- _Exercise_
Begin with the line containing "after exclusion. -/" and reproduce it and all later lines exactly, through the last line of the records. Add nothing else.
"""
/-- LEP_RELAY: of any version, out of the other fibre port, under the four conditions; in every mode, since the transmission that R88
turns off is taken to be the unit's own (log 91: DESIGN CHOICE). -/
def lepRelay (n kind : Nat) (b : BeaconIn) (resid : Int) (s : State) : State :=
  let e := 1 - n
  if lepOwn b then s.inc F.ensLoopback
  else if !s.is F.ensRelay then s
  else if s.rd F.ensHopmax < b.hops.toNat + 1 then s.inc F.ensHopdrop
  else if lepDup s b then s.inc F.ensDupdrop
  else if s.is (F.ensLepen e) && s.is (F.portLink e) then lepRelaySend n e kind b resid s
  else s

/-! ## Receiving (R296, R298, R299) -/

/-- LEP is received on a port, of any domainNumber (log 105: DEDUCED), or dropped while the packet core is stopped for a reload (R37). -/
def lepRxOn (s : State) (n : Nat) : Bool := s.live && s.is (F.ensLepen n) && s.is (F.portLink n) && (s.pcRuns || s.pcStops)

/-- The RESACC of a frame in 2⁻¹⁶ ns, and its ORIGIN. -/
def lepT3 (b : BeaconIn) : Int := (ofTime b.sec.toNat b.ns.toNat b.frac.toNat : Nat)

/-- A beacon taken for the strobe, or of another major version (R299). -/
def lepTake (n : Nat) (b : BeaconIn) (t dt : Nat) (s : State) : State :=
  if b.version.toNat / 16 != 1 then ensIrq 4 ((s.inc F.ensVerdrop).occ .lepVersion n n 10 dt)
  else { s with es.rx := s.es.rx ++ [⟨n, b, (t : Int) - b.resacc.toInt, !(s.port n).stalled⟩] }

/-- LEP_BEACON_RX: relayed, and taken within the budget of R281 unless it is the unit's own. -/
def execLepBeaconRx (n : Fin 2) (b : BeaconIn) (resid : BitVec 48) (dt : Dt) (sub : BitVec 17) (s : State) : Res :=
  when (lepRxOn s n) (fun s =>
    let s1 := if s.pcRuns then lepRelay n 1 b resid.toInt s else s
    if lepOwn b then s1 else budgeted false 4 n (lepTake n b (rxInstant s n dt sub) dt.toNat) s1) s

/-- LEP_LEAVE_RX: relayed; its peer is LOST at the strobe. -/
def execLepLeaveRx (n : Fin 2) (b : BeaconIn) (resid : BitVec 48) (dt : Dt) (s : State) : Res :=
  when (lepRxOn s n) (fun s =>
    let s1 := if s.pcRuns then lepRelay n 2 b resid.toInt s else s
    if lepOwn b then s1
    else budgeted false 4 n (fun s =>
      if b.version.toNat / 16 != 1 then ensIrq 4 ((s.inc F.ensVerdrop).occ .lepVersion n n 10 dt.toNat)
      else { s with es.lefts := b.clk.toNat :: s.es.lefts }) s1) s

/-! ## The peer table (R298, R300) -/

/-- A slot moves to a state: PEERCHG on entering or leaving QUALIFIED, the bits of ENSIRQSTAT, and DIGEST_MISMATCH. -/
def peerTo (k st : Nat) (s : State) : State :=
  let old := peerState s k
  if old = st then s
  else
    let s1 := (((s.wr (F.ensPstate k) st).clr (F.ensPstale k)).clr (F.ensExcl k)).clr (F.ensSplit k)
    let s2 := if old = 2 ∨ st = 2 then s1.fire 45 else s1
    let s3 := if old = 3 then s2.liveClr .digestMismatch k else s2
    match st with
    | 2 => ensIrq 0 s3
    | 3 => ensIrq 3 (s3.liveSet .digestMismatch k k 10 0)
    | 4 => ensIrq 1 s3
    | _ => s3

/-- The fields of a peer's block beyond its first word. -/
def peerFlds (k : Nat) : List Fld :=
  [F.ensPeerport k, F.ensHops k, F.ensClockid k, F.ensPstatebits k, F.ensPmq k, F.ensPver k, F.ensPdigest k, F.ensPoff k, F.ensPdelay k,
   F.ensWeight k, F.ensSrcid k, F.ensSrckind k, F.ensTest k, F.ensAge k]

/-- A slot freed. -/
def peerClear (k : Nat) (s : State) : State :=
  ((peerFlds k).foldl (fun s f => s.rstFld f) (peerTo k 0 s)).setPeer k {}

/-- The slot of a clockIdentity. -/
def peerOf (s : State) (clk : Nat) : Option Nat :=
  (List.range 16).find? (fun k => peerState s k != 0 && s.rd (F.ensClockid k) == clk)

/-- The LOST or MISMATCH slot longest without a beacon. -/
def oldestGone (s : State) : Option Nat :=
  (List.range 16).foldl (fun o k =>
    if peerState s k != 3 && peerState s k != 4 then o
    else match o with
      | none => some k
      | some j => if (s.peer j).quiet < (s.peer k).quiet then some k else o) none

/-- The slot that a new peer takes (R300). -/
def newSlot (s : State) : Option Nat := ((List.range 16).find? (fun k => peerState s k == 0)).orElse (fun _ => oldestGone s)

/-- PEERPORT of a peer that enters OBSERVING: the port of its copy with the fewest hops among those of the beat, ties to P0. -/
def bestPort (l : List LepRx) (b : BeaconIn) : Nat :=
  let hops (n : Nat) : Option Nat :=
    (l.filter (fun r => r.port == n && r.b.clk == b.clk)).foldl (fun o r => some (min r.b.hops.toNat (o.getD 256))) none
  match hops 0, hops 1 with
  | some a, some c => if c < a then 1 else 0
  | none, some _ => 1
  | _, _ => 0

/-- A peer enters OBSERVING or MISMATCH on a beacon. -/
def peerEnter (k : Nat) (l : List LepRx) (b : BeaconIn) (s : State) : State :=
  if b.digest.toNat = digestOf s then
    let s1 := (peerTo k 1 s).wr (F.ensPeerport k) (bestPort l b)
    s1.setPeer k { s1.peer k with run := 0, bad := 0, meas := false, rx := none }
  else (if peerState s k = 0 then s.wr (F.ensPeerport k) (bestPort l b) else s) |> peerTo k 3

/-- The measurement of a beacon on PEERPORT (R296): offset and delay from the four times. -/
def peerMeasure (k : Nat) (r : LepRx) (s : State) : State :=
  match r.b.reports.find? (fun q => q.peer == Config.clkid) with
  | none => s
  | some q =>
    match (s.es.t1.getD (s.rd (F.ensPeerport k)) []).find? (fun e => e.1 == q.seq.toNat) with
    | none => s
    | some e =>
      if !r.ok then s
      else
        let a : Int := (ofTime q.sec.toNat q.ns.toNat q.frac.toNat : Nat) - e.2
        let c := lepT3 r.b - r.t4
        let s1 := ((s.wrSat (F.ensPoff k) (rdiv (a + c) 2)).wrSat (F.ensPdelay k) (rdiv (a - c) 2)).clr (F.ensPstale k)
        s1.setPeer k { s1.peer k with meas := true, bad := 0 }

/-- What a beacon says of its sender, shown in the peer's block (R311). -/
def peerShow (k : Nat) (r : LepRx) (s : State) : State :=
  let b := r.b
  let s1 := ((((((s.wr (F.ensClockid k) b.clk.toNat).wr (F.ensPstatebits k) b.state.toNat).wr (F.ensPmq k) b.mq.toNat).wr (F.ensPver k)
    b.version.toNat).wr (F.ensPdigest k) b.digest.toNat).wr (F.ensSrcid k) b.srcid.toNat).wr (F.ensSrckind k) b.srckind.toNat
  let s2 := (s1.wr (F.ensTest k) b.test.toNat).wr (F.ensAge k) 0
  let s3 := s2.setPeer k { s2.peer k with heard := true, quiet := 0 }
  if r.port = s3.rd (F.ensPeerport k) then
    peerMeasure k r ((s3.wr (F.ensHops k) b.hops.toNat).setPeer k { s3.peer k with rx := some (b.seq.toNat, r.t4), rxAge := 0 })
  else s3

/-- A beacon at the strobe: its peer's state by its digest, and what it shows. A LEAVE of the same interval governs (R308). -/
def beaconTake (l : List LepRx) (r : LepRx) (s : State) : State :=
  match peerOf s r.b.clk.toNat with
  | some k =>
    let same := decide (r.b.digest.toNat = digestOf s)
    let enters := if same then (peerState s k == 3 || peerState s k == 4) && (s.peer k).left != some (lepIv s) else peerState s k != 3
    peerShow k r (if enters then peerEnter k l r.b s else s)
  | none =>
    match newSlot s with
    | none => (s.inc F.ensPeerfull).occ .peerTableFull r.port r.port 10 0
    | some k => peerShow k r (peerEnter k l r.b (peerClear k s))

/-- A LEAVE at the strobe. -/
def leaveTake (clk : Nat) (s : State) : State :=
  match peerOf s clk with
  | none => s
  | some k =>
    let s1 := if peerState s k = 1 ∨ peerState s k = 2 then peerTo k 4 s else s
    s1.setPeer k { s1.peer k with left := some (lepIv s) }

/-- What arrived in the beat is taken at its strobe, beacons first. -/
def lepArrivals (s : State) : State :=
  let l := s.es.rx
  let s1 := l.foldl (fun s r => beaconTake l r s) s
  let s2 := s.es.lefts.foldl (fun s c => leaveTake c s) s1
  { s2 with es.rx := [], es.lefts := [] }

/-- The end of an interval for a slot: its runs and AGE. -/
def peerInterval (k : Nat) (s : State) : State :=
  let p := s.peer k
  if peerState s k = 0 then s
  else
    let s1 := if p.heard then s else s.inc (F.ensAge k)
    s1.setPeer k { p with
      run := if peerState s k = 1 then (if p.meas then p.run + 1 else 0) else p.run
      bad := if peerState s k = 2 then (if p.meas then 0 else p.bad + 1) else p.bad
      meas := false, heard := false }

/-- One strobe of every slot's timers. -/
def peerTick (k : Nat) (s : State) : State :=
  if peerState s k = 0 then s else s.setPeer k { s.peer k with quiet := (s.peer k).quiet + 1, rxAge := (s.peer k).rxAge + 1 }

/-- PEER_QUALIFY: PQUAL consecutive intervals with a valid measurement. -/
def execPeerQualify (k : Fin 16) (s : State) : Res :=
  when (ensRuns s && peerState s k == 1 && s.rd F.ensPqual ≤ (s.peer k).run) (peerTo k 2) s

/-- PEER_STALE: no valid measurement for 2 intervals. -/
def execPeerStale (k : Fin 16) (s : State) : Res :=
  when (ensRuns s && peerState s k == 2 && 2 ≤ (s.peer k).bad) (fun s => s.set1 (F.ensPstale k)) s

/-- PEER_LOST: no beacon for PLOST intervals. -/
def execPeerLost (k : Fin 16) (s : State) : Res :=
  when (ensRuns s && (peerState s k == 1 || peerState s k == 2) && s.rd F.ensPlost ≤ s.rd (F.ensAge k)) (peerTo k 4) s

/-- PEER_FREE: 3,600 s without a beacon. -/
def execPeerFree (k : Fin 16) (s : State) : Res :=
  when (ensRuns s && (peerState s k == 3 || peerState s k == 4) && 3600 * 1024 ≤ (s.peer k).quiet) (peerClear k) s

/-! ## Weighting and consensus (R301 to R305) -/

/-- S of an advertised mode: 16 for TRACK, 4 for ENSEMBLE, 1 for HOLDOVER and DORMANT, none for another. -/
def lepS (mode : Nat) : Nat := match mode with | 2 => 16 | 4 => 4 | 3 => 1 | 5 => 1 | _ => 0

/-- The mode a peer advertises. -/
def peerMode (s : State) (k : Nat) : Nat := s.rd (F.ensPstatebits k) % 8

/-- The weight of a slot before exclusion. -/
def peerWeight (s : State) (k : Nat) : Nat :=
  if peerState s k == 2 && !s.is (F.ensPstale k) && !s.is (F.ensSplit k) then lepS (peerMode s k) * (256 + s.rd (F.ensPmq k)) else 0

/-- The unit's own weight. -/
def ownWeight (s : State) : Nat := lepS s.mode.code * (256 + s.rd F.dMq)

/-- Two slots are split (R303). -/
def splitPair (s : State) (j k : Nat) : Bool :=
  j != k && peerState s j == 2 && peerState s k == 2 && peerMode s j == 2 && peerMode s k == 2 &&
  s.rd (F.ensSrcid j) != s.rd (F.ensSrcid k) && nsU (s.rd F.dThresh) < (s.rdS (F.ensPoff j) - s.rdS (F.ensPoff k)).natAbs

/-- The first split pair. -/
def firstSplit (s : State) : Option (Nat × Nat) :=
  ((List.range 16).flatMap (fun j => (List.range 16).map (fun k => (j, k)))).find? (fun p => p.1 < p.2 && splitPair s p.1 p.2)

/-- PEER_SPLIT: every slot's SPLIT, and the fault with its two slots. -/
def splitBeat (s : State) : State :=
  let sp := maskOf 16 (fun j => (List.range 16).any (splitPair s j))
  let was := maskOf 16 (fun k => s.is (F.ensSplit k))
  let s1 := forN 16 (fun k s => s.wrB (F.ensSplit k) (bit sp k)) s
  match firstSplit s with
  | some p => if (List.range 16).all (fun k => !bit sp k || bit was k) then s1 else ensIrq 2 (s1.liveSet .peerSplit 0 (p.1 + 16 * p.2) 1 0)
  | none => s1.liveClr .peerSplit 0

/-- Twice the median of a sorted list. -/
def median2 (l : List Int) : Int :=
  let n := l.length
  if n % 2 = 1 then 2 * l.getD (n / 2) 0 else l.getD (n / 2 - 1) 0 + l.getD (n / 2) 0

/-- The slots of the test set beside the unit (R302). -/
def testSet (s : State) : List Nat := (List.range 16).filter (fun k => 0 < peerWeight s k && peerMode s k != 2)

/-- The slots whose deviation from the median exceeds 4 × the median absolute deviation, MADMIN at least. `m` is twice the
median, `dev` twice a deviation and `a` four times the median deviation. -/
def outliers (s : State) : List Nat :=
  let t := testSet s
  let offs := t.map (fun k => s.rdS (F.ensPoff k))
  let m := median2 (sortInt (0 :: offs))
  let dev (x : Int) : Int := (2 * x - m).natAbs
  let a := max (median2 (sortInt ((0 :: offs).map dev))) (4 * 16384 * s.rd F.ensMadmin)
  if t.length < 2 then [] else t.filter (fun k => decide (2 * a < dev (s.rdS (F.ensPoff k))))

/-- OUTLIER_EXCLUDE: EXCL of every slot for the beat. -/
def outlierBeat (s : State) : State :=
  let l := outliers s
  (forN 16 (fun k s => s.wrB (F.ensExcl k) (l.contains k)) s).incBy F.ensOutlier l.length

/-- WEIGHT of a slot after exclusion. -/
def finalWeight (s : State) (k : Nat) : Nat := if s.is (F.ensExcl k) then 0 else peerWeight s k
"""
- _Response to this exercise_
/-- WEIGHT of a slot after exclusion. -/
def finalWeight (s : State) (k : Nat) : Nat := if s.is (F.ensExcl k) then 0 else peerWeight s k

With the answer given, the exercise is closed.